**THE TASK**
Repeat precisely the span of lines below that opens with the line containing "(∀ e, nth State.reset.settings.corrections" and closes with the line containing "l f).records = s.records := rfl", both included.

╭─ MATERIAL FOR THIS EXERCISE

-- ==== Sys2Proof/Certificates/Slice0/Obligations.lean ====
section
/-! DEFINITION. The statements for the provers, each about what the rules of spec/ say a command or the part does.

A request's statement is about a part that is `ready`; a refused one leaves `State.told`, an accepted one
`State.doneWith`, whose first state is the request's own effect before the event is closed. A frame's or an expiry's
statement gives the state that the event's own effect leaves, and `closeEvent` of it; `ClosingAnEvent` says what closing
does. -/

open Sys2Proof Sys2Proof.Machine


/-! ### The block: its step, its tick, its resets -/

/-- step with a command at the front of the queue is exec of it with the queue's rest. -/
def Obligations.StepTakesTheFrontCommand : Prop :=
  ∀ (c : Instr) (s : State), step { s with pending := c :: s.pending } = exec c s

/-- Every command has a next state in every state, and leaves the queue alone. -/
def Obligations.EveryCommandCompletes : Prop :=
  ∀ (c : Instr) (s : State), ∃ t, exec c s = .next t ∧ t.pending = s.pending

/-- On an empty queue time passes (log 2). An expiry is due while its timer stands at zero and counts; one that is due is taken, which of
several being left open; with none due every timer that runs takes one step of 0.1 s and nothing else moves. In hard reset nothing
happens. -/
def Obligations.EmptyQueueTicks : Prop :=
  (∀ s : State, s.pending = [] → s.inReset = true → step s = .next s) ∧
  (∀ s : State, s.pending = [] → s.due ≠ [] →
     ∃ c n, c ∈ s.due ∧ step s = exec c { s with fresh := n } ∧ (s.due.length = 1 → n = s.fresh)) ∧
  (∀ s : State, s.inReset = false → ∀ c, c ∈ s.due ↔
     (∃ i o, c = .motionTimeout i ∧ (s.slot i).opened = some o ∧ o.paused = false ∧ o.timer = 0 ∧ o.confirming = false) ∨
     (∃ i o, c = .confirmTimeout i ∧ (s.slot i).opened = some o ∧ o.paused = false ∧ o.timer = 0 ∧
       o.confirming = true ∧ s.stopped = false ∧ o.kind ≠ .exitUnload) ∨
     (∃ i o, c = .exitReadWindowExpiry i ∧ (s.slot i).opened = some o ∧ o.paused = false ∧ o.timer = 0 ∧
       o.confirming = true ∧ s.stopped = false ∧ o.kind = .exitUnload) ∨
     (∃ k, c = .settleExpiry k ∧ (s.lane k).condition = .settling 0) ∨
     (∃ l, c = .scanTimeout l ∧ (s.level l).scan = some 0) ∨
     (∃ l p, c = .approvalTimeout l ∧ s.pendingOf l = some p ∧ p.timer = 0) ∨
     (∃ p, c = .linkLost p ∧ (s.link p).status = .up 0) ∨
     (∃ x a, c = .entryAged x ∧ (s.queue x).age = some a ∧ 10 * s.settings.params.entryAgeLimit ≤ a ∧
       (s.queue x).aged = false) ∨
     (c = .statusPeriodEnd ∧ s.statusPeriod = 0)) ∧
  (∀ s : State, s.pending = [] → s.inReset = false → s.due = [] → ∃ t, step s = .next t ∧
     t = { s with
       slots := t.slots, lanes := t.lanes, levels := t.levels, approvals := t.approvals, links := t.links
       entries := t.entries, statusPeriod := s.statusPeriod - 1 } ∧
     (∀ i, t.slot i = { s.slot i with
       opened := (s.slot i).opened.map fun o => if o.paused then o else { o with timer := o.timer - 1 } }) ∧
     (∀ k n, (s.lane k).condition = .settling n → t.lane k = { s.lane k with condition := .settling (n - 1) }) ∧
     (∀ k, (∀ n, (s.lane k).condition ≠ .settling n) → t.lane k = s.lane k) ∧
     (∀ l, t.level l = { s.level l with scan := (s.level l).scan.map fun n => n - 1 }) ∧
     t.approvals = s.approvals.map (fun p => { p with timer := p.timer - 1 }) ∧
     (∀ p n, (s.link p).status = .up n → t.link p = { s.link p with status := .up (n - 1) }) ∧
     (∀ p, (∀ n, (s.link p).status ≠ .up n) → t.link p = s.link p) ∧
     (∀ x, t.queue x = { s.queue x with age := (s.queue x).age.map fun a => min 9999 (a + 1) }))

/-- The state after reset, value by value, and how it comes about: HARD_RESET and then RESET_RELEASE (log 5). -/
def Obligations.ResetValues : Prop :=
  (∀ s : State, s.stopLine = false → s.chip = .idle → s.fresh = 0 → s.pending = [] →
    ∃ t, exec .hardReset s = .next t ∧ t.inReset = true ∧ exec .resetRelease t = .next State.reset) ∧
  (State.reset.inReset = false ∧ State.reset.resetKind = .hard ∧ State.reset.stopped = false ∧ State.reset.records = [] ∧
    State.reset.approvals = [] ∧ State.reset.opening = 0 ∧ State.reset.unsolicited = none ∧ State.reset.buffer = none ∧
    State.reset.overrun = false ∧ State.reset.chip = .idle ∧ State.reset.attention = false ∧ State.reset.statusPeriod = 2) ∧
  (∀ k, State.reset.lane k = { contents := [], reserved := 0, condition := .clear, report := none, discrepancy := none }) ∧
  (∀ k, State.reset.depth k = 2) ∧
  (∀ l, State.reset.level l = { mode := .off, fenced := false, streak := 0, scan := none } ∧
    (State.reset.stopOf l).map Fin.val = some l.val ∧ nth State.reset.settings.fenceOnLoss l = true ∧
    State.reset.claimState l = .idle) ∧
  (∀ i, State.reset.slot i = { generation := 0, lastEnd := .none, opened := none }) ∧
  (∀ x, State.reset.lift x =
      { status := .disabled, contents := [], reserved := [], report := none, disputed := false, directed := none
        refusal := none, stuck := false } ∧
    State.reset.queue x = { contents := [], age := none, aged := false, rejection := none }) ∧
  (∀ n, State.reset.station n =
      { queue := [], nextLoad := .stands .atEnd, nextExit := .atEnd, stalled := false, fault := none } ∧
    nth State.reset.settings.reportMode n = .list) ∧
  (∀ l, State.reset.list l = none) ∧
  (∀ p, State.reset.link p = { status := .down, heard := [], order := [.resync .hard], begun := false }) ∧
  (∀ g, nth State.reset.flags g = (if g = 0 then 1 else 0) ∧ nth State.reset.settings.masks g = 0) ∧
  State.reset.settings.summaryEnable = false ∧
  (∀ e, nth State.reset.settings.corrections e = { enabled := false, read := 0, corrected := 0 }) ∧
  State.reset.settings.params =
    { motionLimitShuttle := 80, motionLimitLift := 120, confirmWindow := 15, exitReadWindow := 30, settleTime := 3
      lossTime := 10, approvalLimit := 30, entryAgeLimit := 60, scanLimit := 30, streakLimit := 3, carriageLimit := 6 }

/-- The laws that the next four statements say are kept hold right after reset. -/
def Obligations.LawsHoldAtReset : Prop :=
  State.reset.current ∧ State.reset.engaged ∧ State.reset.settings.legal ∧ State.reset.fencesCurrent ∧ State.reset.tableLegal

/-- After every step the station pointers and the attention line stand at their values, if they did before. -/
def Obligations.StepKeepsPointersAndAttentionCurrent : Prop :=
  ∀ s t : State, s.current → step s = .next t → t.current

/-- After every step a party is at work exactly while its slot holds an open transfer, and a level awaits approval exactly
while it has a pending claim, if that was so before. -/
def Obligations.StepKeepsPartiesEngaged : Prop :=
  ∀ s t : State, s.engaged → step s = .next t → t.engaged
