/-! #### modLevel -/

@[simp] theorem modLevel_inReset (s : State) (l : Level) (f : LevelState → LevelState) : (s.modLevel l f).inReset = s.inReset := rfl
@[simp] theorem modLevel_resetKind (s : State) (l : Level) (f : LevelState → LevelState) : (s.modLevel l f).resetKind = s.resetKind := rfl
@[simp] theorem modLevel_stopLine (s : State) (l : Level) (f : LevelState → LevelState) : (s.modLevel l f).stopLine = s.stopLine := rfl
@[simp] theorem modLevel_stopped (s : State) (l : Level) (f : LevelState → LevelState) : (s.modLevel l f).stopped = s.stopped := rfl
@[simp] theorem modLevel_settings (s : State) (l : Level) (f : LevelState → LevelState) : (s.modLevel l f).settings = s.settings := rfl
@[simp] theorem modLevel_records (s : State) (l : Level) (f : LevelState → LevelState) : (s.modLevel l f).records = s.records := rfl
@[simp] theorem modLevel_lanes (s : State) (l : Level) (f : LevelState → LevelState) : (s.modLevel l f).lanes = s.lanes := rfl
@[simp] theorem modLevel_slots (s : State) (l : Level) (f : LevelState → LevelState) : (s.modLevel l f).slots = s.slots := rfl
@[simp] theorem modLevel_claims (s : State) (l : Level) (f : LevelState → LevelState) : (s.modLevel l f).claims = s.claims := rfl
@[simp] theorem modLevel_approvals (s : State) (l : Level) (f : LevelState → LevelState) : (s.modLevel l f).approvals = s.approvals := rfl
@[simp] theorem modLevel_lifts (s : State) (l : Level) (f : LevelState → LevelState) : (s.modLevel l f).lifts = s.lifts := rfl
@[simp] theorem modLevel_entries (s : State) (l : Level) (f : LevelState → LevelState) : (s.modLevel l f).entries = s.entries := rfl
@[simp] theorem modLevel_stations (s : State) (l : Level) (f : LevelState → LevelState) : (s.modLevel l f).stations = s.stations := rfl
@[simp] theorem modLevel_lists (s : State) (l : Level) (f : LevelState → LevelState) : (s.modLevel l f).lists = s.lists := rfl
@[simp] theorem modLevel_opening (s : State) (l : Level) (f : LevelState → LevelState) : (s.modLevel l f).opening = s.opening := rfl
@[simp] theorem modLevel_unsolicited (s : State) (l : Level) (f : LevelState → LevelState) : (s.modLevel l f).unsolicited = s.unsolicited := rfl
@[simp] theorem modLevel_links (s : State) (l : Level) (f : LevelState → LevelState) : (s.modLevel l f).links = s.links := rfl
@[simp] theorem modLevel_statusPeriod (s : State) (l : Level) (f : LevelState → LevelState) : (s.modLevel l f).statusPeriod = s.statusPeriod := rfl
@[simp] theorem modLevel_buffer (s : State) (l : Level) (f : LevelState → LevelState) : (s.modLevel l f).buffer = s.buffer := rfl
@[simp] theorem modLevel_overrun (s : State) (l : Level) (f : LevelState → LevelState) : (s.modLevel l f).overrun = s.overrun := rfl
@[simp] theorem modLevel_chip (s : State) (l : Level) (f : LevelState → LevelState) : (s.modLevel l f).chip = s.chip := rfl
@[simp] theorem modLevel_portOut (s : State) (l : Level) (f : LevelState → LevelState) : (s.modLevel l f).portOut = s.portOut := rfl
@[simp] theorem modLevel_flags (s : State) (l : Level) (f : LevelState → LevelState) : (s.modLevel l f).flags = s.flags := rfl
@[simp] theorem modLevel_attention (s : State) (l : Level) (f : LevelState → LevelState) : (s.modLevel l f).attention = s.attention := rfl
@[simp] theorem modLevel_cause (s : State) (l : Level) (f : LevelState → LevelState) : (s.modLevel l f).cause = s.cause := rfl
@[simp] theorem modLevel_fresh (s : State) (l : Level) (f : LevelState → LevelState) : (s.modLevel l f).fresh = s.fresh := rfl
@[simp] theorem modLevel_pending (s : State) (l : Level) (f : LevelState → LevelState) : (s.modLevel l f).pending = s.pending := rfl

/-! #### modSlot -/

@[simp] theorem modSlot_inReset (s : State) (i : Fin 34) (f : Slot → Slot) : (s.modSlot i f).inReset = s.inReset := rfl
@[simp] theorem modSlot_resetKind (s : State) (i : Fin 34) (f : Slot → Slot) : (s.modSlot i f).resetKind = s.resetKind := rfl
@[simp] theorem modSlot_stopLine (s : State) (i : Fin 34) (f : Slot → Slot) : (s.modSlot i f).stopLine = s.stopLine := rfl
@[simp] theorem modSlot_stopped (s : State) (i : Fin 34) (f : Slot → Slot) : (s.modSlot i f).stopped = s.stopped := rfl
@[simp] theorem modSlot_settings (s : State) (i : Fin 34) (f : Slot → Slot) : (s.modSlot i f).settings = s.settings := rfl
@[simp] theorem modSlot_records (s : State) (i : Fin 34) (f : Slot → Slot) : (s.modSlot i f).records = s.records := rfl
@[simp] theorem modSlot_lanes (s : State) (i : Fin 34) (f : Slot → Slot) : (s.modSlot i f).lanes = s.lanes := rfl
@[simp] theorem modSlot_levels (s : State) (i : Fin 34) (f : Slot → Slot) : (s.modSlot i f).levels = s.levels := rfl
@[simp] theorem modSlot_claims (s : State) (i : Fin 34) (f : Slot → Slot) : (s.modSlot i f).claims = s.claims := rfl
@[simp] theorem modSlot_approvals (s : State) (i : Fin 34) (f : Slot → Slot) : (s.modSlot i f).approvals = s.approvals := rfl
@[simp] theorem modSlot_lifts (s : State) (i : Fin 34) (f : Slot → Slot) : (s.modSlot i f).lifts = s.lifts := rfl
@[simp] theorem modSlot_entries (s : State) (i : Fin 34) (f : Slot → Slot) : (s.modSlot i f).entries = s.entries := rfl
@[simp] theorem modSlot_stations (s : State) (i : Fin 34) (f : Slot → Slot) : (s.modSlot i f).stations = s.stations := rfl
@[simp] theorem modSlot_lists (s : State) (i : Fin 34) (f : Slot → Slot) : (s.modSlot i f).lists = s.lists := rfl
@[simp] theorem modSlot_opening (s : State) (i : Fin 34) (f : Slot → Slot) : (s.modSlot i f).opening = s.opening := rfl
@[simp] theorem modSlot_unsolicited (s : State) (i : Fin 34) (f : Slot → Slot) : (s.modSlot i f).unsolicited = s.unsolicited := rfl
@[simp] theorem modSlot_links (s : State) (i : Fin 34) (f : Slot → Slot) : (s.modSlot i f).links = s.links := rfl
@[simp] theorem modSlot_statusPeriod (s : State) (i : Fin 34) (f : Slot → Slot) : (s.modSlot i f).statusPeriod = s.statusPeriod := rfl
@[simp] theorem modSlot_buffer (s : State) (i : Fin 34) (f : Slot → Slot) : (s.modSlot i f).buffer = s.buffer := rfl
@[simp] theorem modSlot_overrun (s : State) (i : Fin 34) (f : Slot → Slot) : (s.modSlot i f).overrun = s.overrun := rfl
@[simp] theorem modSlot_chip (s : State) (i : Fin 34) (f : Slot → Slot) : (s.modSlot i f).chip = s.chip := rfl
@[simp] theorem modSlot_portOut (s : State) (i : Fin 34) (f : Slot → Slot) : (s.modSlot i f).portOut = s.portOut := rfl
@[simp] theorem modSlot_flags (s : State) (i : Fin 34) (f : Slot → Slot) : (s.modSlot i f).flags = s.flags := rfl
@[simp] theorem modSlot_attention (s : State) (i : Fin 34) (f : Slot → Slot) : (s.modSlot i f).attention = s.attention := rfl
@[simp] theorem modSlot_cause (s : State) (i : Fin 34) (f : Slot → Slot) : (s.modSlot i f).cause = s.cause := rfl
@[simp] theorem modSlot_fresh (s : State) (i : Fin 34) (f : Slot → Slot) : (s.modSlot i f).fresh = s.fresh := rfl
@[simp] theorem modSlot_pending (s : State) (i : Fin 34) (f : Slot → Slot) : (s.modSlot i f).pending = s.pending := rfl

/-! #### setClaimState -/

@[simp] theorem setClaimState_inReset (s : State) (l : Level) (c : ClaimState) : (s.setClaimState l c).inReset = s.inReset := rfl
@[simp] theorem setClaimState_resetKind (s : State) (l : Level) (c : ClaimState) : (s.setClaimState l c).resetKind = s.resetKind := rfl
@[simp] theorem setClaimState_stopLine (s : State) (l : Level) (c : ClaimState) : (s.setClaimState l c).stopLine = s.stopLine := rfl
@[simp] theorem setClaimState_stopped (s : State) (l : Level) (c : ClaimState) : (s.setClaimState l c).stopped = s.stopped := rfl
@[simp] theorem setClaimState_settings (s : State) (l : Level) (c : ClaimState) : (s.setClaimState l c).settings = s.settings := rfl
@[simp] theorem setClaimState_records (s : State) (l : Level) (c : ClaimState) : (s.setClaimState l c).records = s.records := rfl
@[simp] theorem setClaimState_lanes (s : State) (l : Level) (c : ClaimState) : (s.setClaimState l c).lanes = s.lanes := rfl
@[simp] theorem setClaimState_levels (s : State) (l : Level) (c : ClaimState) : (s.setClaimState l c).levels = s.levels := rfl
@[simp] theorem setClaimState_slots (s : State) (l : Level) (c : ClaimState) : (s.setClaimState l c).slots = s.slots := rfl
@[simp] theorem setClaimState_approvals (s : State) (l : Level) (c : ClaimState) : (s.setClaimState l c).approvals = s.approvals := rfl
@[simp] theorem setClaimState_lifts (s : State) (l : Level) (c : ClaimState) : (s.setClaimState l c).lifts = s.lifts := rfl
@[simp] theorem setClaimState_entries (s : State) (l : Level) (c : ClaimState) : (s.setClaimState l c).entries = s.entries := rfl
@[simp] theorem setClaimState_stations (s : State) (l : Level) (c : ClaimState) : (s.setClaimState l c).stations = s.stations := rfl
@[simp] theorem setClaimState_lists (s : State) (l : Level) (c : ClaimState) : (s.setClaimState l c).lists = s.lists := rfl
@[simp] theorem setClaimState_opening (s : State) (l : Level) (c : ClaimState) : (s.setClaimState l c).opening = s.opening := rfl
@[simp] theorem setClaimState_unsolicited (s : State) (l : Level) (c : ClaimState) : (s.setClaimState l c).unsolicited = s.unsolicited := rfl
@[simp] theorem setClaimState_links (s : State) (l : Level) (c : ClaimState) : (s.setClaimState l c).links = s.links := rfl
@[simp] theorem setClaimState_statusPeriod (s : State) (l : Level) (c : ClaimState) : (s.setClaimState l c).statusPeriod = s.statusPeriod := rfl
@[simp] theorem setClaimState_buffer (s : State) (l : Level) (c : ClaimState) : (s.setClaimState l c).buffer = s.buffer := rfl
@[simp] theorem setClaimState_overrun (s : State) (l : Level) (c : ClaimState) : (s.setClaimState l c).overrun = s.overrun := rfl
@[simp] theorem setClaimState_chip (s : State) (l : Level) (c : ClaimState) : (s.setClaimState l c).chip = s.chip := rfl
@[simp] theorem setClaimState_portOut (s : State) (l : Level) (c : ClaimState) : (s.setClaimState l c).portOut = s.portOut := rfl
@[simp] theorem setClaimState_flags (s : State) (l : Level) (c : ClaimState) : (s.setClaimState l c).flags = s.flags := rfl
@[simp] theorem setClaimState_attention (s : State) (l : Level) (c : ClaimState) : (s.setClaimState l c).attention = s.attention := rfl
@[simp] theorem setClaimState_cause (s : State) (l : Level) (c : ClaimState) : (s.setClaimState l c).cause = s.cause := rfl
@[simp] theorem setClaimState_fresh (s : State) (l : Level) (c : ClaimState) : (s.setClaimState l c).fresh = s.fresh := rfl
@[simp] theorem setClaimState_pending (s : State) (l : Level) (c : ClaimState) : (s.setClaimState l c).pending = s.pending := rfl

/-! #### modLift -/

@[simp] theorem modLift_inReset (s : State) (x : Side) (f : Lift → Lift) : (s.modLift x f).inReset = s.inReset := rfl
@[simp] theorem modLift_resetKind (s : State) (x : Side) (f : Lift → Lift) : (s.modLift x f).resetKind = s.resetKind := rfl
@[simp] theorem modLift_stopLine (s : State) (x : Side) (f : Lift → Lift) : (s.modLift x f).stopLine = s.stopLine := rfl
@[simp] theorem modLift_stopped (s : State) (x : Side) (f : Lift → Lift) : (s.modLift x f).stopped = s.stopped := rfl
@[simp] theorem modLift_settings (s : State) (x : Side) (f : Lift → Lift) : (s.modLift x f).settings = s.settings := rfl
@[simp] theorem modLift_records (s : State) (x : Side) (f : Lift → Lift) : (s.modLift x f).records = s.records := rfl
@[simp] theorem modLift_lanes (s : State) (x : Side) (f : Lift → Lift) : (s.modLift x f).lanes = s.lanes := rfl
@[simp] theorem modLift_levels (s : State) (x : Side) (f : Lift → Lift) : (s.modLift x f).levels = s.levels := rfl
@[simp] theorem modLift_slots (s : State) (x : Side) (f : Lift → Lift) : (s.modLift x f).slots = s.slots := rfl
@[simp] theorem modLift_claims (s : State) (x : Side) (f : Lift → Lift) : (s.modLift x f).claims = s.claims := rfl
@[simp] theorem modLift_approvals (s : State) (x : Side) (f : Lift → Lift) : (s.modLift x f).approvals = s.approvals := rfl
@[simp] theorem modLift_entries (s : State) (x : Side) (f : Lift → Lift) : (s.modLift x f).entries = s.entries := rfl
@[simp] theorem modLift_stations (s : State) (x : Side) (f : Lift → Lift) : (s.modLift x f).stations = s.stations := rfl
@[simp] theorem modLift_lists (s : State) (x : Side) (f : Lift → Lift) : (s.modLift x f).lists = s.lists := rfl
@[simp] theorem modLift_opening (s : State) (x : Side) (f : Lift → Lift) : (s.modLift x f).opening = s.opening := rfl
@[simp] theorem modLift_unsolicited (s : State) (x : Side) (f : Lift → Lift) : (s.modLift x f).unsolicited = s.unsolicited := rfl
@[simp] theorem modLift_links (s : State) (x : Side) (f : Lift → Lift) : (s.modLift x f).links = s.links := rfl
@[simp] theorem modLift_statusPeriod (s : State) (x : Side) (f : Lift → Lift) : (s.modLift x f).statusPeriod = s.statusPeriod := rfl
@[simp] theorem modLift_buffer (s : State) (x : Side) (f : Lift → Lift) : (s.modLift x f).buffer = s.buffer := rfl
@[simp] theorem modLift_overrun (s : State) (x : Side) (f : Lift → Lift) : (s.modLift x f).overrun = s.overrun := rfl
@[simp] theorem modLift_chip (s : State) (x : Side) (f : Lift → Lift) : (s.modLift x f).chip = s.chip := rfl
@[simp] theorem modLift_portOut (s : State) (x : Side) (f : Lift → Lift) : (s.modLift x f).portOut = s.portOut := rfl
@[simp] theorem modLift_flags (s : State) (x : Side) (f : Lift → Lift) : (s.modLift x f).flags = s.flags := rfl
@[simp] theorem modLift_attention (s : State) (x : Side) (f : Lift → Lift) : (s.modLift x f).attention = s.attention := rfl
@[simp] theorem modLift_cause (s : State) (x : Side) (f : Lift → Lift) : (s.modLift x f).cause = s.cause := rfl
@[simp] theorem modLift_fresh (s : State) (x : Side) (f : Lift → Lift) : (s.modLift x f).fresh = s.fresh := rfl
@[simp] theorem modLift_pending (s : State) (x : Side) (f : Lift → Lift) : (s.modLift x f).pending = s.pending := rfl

╰─

**ANSWER BOX**
  (∀ e, nth State.reset.settings.corrections e = { enabled := false, read := 0, corrected := 0 }) ∧
  State.reset.settings.params =
    { motionLimitShuttle := 80, motionLimitLift := 120, confirmWindow := 15, exitReadWindow := 30, settleTime := 3
      lossTime := 10, approvalLimit := 30, entryAgeLimit := 60, scanLimit := 30, streakLimit := 3, carriageLimit := 6 }

/-- The laws that the next four statements say are kept hold right after reset. -/
def Obligations.LawsHoldAtReset : Prop :=
  State.reset.current ∧ State.reset.engaged ∧ State.reset.settings.legal ∧ State.reset.fencesCurrent ∧ State.reset.tableLegal

/-- After every step the station pointers and the attention line stand at their values, if they did before. -/
def Obligations.StepKeepsPointersAndAttentionCurrent : Prop :=
  ∀ s t : State, s.current → step s = .next t → t.current

/-- After every step a party is at work exactly while its slot holds an open transfer, and a level awaits approval exactly
while it has a pending claim, if that was so before. -/
def Obligations.StepKeepsPartiesEngaged : Prop :=
  ∀ s t : State, s.engaged → step s = .next t → t.engaged
/-! #### modLevel -/

@[simp] theorem modLevel_inReset (s : State) (l : Level) (f : LevelState → LevelState) : (s.modLevel l f).inReset = s.inReset := rfl
@[simp] theorem modLevel_resetKind (s : State) (l : Level) (f : LevelState → LevelState) : (s.modLevel l f).resetKind = s.resetKind := rfl
@[simp] theorem modLevel_stopLine (s : State) (l : Level) (f : LevelState → LevelState) : (s.modLevel l f).stopLine = s.stopLine := rfl
@[simp] theorem modLevel_stopped (s : State) (l : Level) (f : LevelState → LevelState) : (s.modLevel l f).stopped = s.stopped := rfl
@[simp] theorem modLevel_settings (s : State) (l : Level) (f : LevelState → LevelState) : (s.modLevel l f).settings = s.settings := rfl
@[simp] theorem modLevel_records (s : State) (l : Level) (f : LevelState → LevelState) : (s.modLevel l f).records = s.records := rfl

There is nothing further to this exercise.